Because of the nervous system’s privileged role for controlling behavior, the neurobiology of appetite is key for understanding how procurement and ingestion of food is regulated. Over the past several years, new tools for cell type-specific neuron activity monitoring and perturbation have enabled increasingly detailed analyses of the mechanisms underlying appetite-control systems. Three major neural circuits have been identified that strongly and acutely influence appetite but with notably different characteristics. Although these circuits interact, they have distinct properties, and thus they appear to contribute to interlinked processes influencing appetite, thereby forming three “pillars” of appetite control.
(1) The first pillar involves the Agouti related protein-expressing (Agrp) neurons in the hypothalamic arcuate nucleus (ARC). These neurons elicit food intake, and, when activated, they also transmit a negative valence signal that may correspond to the unpleasant feelings attributed to hunger. AGRP neurons increase their activity during energy deficit, and a reduction of AGRP neuron firing is reinforcing. Despite the fact that external optogenetic or chemogenetic activation of these neurons drives food intake, they are normally rapidly suppressed just as food consumption commences, and thus are primarily involved in food seeking but are less likely to normally drive food consumption.
(2) The second pillar is comprised of circuits tied to consummatory behaviors that also mediates positive reinforcement, likely involving the lateral hypothalamus (LH). These circuits drive food consumption and are rewarding. Recordings from the neurons in the LH show diverse activity patterns that encompass multiple phases of food seeking and consumption.
(3) The third pillar involves Calcitonin gene-related peptide (CGRP) neurons in the parabrachial nucleus (PBN) which potently suppress eating when activated, but these neurons do not increase food intake when inhibited. PBN-CGRP neurons are activated by signals associated with food intake, and they provide a signal of satiety that has negative valence when strongly activated.
At a first approximation, these three systems appear to fit together in a roughly sequential manner.
The lab’s research is directed towards identify the cell types that mediate these distinct appetitive processes. This relies heavily on deep-brain imaging as an unambiguous measure of the timing of neuronal dynamics. In addition, we compare multiple behavior states during imaging of the same animals so that we can contrast the role of neurons in hunger, thirst, and fear to assess the behavioral state specificity of the dynamics that we measure.
Hacking need states
We found that we could ‘hack’ the hunger system in mice by cell-type-selective activation of a molecularly defined hypothalamic population called AGRP neurons. Cell type-specific AGRP neuron activation induced a virtual starvation state even in well-fed mice, eliciting voracious eating within minutes. The amount eaten was proportional to the level of activity in AGRP neurons, and the motivation was specific for consumption of food over water. This showed that AGRP neurons could serve as an entry point for studying a goal-directed motivated behavior.
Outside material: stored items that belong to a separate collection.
-- ==== Sys2Proof/Laws/Ports.lean ====
section
/-! SUPPORT. What the shared operations do to the ports: those of the records, the nodes, the pool and the inhibit unit
leave both ports alone, and an evaluation by an arbiter keeps `PortsOk`. -/

namespace Sys2Proof.Machine

variable (s : State)

/-! ### Operations that leave the ports alone -/

@[simp] theorem State.port_setRecord (r : Nat) (o : Option Record) (p : Port) : (s.setRecord r o).port p = s.port p := by
  cases p <;> rfl

@[simp] theorem State.port_setNode (e : Nat) (n : NodeEntry) (p : Port) : (s.setNode e n).port p = s.port p := by
  cases p <;> rfl

@[simp] theorem State.port_modNode (e : Nat) (f : NodeEntry → NodeEntry) (p : Port) :
    (s.modNode e f).port p = s.port p := s.port_setNode e _ p

@[simp] theorem State.port_raise (e : BitVec 9) (p : Port) : (s.raise e).port p = s.port p := by cases p <;> rfl

@[simp] theorem State.port_taken (c : Octet) (p : Port) : (s.taken c).port p = s.port p := by cases p <;> rfl

@[simp] theorem State.port_result (c : ResultCode) (os : List Octet) (p : Port) : (s.result c os).port p = s.port p := by
  cases p <;> rfl

@[simp] theorem State.port_unqueue (r : Nat) (p : Port) : (s.unqueue r).port p = s.port p := by cases p <;> rfl

@[simp] theorem State.port_freeRecord (r : Nat) (p : Port) : (s.freeRecord r).port p = s.port p := by cases p <;> rfl

@[simp] theorem State.port_complete (q : Request) (st : Status) (p : Port) : (s.complete q st).port p = s.port p := by
  cases p <;> rfl

@[simp] theorem State.port_modRequest (tag : Octet) (f : Request → Request) (p : Port) :
    (s.modRequest tag f).port p = s.port p := by cases p <;> rfl

@[simp] theorem State.port_join (r : Nat) (c : BitVec 5) (p : Port) : (s.join r c).port p = s.port p := by
  unfold State.join
  split
  · rfl
  · split <;> cases p <;> rfl

@[simp] theorem State.port_notify (r : Nat) (c : BitVec 5) (p : Port) : (s.notify r c).port p = s.port p := by
  unfold State.notify
  split
  · rfl
  · split
    · rfl
    · simp

@[simp] theorem State.port_setCondition (c : Condition) (on : Bool) (p : Port) :
    (s.setCondition c on).port p = s.port p := by
  obtain ⟨u, k, h⟩ := s.setCondition_eq c on
  rw [h]
  cases p <;> rfl

@[simp] theorem State.port_orphanRecord (r : Nat) (p : Port) : (s.orphanRecord r).port p = s.port p := by
  unfold State.orphanRecord
  split
  · rfl
  · split <;> simp

@[simp] theorem State.port_foldl_orphan (l : List Nat) (p : Port) : (l.foldl State.orphanRecord s).port p = s.port p := by
  induction l generalizing s with
  | nil => rfl
  | cons r l ih => simp [ih]

@[simp] theorem State.port_nodeNotice (e : Nat) (p : Port) : (s.nodeNotice e).port p = s.port p := by
  simp [State.nodeNotice]

@[simp] theorem State.port_nodeChanged (e : Nat) (p : Port) : (s.nodeChanged e).port p = s.port p := by
  simp [State.nodeChanged]

@[simp] theorem State.port_nodeMiss (e : Nat) (p : Port) : (s.nodeMiss e).port p = s.port p := by
  unfold State.nodeMiss
  dsimp only
  split
  · simp
  · split
    · split <;> simp
    · simp

@[simp] theorem State.port_pollFailed (e : Nat) (b : Bool) (p : Port) : (s.pollFailed e b).port p = s.port p := by
  unfold State.pollFailed
  split <;> simp

@[simp] theorem State.port_requestCandidate (q p : Port) (l : List Request) :
    ((s.requestCandidate q l).1).port p = s.port p := by
  induction l generalizing s with
  | nil => rfl
  | cons x l ih =>
    unfold State.requestCandidate
    split
    · rfl
    · split
      · rfl
      · rw [ih, port_complete]

/-- A report of a failed transaction drops the record of its own port, and does nothing else to the ports (R108). -/
theorem State.port_reportFailed (q p : Port) (t : Transaction) :
    (s.reportFailed q t).port p = if p = q then { s.port q with transaction := none } else s.port p := by
  have hd : (s.dropTransaction q).port p = if p = q then { s.port q with transaction := none } else s.port p :=
    s.port_setPort q p _
  unfold State.reportFailed
  dsimp only
  split
  · split
    · split
      · exact hd
      · rw [port_pollFailed]; exact hd
    · exact hd
  · split
    · rw [port_complete]; exact hd
    · exact hd

/-! ### Grants and evaluations -/

/-- What an attempt's start makes of its port: SENDING, with the transaction in flight and no retry pending; the link and
the other port are as they were (R99). -/
theorem State.port_startAttempt (q p : Port) (t : Transaction) : ∃ x : PortState,
    (s.startAttempt q t).port p = (if p = q then x else s.port p) ∧ x.isSending = true ∧ x.link = (s.port q).link ∧
      ∃ u, x.transaction = some u ∧ u.retryPending = false := by
  cases hw : t.work <;>
  · simp only [State.startAttempt, hw, State.modPort]
    rw [port_setPort]
    exact ⟨_, rfl, rfl, by simp, _, rfl, rfl⟩

/-- A port that is SENDING with its transaction in flight, and is not DISABLED, is as it should be. -/
theorem PortState.ok_of_sending {x : PortState} (hs : x.isSending = true) (hl : x.link ≠ .disabled)
    (ht : ∃ u, x.transaction = some u ∧ u.retryPending = false) : x.Ok where
  idle_free h := by simp [PortState.isSending, h] at hs
  rest_retries h := by simp [hs] at h
  busy_inFlight _ := ht
  disabled_free h := absurd h hl

/-- An attempt's start on an enabled port keeps the ports as they should be, whatever its port held before. -/
theorem portsOk_startAttempt {s : State} {q : Port} (t : Transaction) (hl : (s.port q).link ≠ .disabled)
    (h : ∀ p, p ≠ q → (s.port p).Ok) : PortsOk (s.startAttempt q t) := by
  intro p
  obtain ⟨x, hx, hs, hk, ht⟩ := s.port_startAttempt q p t
  rw [hx]
  split
  · exact PortState.ok_of_sending hs (hk ▸ hl) ht
  · exact h p ‹_›

/-- First attempts are granted on an enabled port without a transaction: either nothing changes there, or an attempt
starts (R97). -/
theorem portsOk_grantFirst {s : State} {q : Port} (hl : (s.port q).link ≠ .disabled) (h : PortsOk s) :
    PortsOk (s.grantFirst q) := by
  have hc : ∀ p, ((s.requestCandidate q (s.waitingOf q)).1).port p = s.port p := fun p => by simp
  have poll : ∀ (u : State) (e : Nat), (∀ p, u.port p = s.port p) → PortsOk (u.grantPoll q e) := by
    intro u e hu
    refine portsOk_startAttempt _ ?_ fun p hp => ?_
    · simpa [State.modPort, hu] using hl
    · simpa [State.modPort, State.port_setPort, hp, hu] using h p
  have request : ∀ (u : State) (r : Request), (∀ p, u.port p = s.port p) → PortsOk (u.grantRequest q r) := by
    intro u r hu
    refine portsOk_startAttempt _ ?_ fun p hp => ?_
    · simpa [State.modPort, hu] using hl
    · simpa [State.modPort, State.port_setPort, hp, hu] using h p
  unfold State.grantFirst
  dsimp only
  split
  · split
    · exact request _ _ hc
    · exact poll _ _ hc
  · exact poll _ _ hc
  · exact request _ _ hc
  · exact fun p => hc p ▸ h p

/-- An evaluation keeps the ports as they should be; it may find a pending retry on its own port, which has just come to
IDLE (R97, R105, R107). -/
theorem portsOk_evaluate_of_retry {s : State} {q : Port} (h : ∀ p, p ≠ q → (s.port p).Ok)
    (hi : (s.port q).sequencer = .idle) (ht : ∀ t, (s.port q).transaction = some t → t.retryPending = true)
    (hd : (s.port q).link = .disabled → (s.port q).transaction = none) : PortsOk (s.evaluate q) := by
  have free : ∀ u : State, (∀ p, p ≠ q → u.port p = s.port p) → (u.port q).sequencer = .idle →
      (u.port q).transaction = none → PortsOk u := by
    intro u hu hs hn p
    by_cases hp : p = q
    · subst hp
      exact ⟨fun _ => hn, fun _ _ t h => by simp [hn] at h, fun h => by simp [PortState.isSending, PortState.isAwaiting, hs] at h,
        fun _ => hn⟩
    · exact hu p hp ▸ h p hp
  unfold State.evaluate
  split
  · rename_i he
    have hl : (s.port q).link ≠ .disabled := by
      simp only [PortState.enabled, Bool.and_eq_true, decide_eq_true_eq] at he
      exact he.1
    split
    · exact portsOk_grantFirst hl (free s (fun _ _ => rfl) hi ‹_›)
    · rename_i t htr
      rw [if_pos (ht t htr)]
      split
      · refine portsOk_grantFirst ?_ (free _ (fun p hp => ?_) ?_ ?_)
        · simpa [State.port_reportFailed] using hl
        · simp [State.port_reportFailed, hp]
        · simpa [State.port_reportFailed] using hi
        · simp [State.port_reportFailed]
      · exact portsOk_startAttempt t hl h
  · rename_i he
    refine free s (fun _ _ => rfl) hi ?_
    by_cases hl : (s.port q).link = .disabled
    · exact hd hl
    · simp [PortState.enabled, PortState.isIdle, hl, hi] at he

/-- An evaluation keeps the ports as they should be (R96). -/
theorem portsOk_evaluate {s : State} (q : Port) (h : PortsOk s) : PortsOk (s.evaluate q) := by
  by_cases hi : (s.port q).sequencer = .idle
  · have hn := (h q).idle_free hi
    exact portsOk_evaluate_of_retry (fun p _ => h p) hi (fun t ht => by simp [hn] at ht) fun _ => hn
  · have : s.evaluate q = s := by simp [State.evaluate, PortState.isIdle, hi]
    rw [this]
    exact h

theorem portsOk_choices {s : State} (n : Nat) (h : PortsOk s) : PortsOk { s with choices := n } := fun p => by
  have := h p
  cases p <;> exact this

/-- The arbiters that one event starts keep the ports as they should be, in whichever order they evaluate. -/
theorem portsOk_evaluatePorts {s : State} (ps : List Port) (h : PortsOk s) : PortsOk (s.evaluatePorts ps) := by
  have fold : ∀ (l : List Port) {u : State}, PortsOk u → PortsOk (l.foldl State.evaluate u) := by
    intro l
    induction l with
    | nil => exact fun hu => hu
    | cons p l ih => exact fun hu => ih (portsOk_evaluate p hu)
  unfold State.evaluatePorts
  split
  · dsimp only
    split <;> exact portsOk_evaluate _ (portsOk_evaluate _ (portsOk_choices _ h))
  · exact fold ps h

/-- What a fall of INH starts keeps the ports as they should be. -/
theorem portsOk_afterInhibit {s t : State} (h : PortsOk t) : PortsOk (afterInhibit s t) := by
  unfold afterInhibit
  split
  · exact portsOk_evaluatePorts _ h
  · exact h

/-- Every report to the inhibit unit keeps the ports as they should be (R165). -/
theorem portsOk_report {s : State} (c : Condition) (on : Bool) (h : PortsOk s) : PortsOk (s.report c on) :=
  portsOk_afterInhibit fun p => (s.port_setCondition c on p).symm ▸ h p

/-- The end of a quiet interval keeps the ports as they should be (R105). -/
theorem portsOk_quietEnded {s : State} (q : Port) (h : PortsOk s) : PortsOk (s.quietEnded q) := by
  unfold State.quietEnded
  split
  · rename_i hq
    have hr := (h q).rest_retries (by simp [PortState.isSending, hq]) (by simp [PortState.isAwaiting, hq])
    refine portsOk_evaluate_of_retry (fun p hp => ?_) ?_ ?_ ?_
    · simpa [State.modPort, State.port_setPort, hp] using h p
    · simp [State.modPort]
    · simpa [State.modPort] using hr
    · simpa [State.modPort] using (h q).disabled_free
  all_goals exact h

end Sys2Proof.Machine
end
Deconstructing hunger circuits
Because AGRP neurons are a single population that is sufficient to elicit intensive food-seeking behaviors, the axon projections of these neurons are well-suited to identify other hunger circuit nodes. We have discovered several circuits that induce robust food consumption. We have also developed new methods for synaptic silencing to explore the neural circuits underlying appetite as well as other need states.
Unpleasantness of need
Using electrical activity manipulations of AGRP neurons and deep-brain calcium imaging, we found a motivational mechanism for hunger that contributes to the difficulty of maintaining weight loss on a low calorie diet. We showed that AGRP neurons mediate food-seeking behavior by signaling the unpleasantness (i.e., negative valence) of hunger. Our imaging and neuron perturbation experiments indicate a new learning rule for homeostatic need states, where starvation-sensitive AGRP neurons motivate behavior by a negative valence signal. Inhibition of this pathway is mediated by food and is rewarding; consequently, food-seeking behavior is selectively reinforced in hunger over behaviors that don’t provide nutrients. AGRP neurons are the first neuron population found to elicit appetite by mediating the unpleasant aspects of hunger. Interestingly, we discovered that a different set of neurons, which elicit thirst, also transmit a negative valence signal. Thus, this mechanism appears to be generalizable to another need state.
Molecular control points for hunger
To bridge the basic science of neural circuits with therapeutic strategies for obesity and eating disorders, we have used methods for cell-type-specific transcriptomics of AGRP neurons and another important population called POMC neurons. We have identified several receptors, ion channels, and neuropeptides that increase or decrease appetite as well as hundreds of other candidates for appetite-regulatory pathways. Using these molecular control points for AGRP neuron activity may ultimately be important for developing non-surgical weight loss strategies, which would have important societal impact to counteract obesity.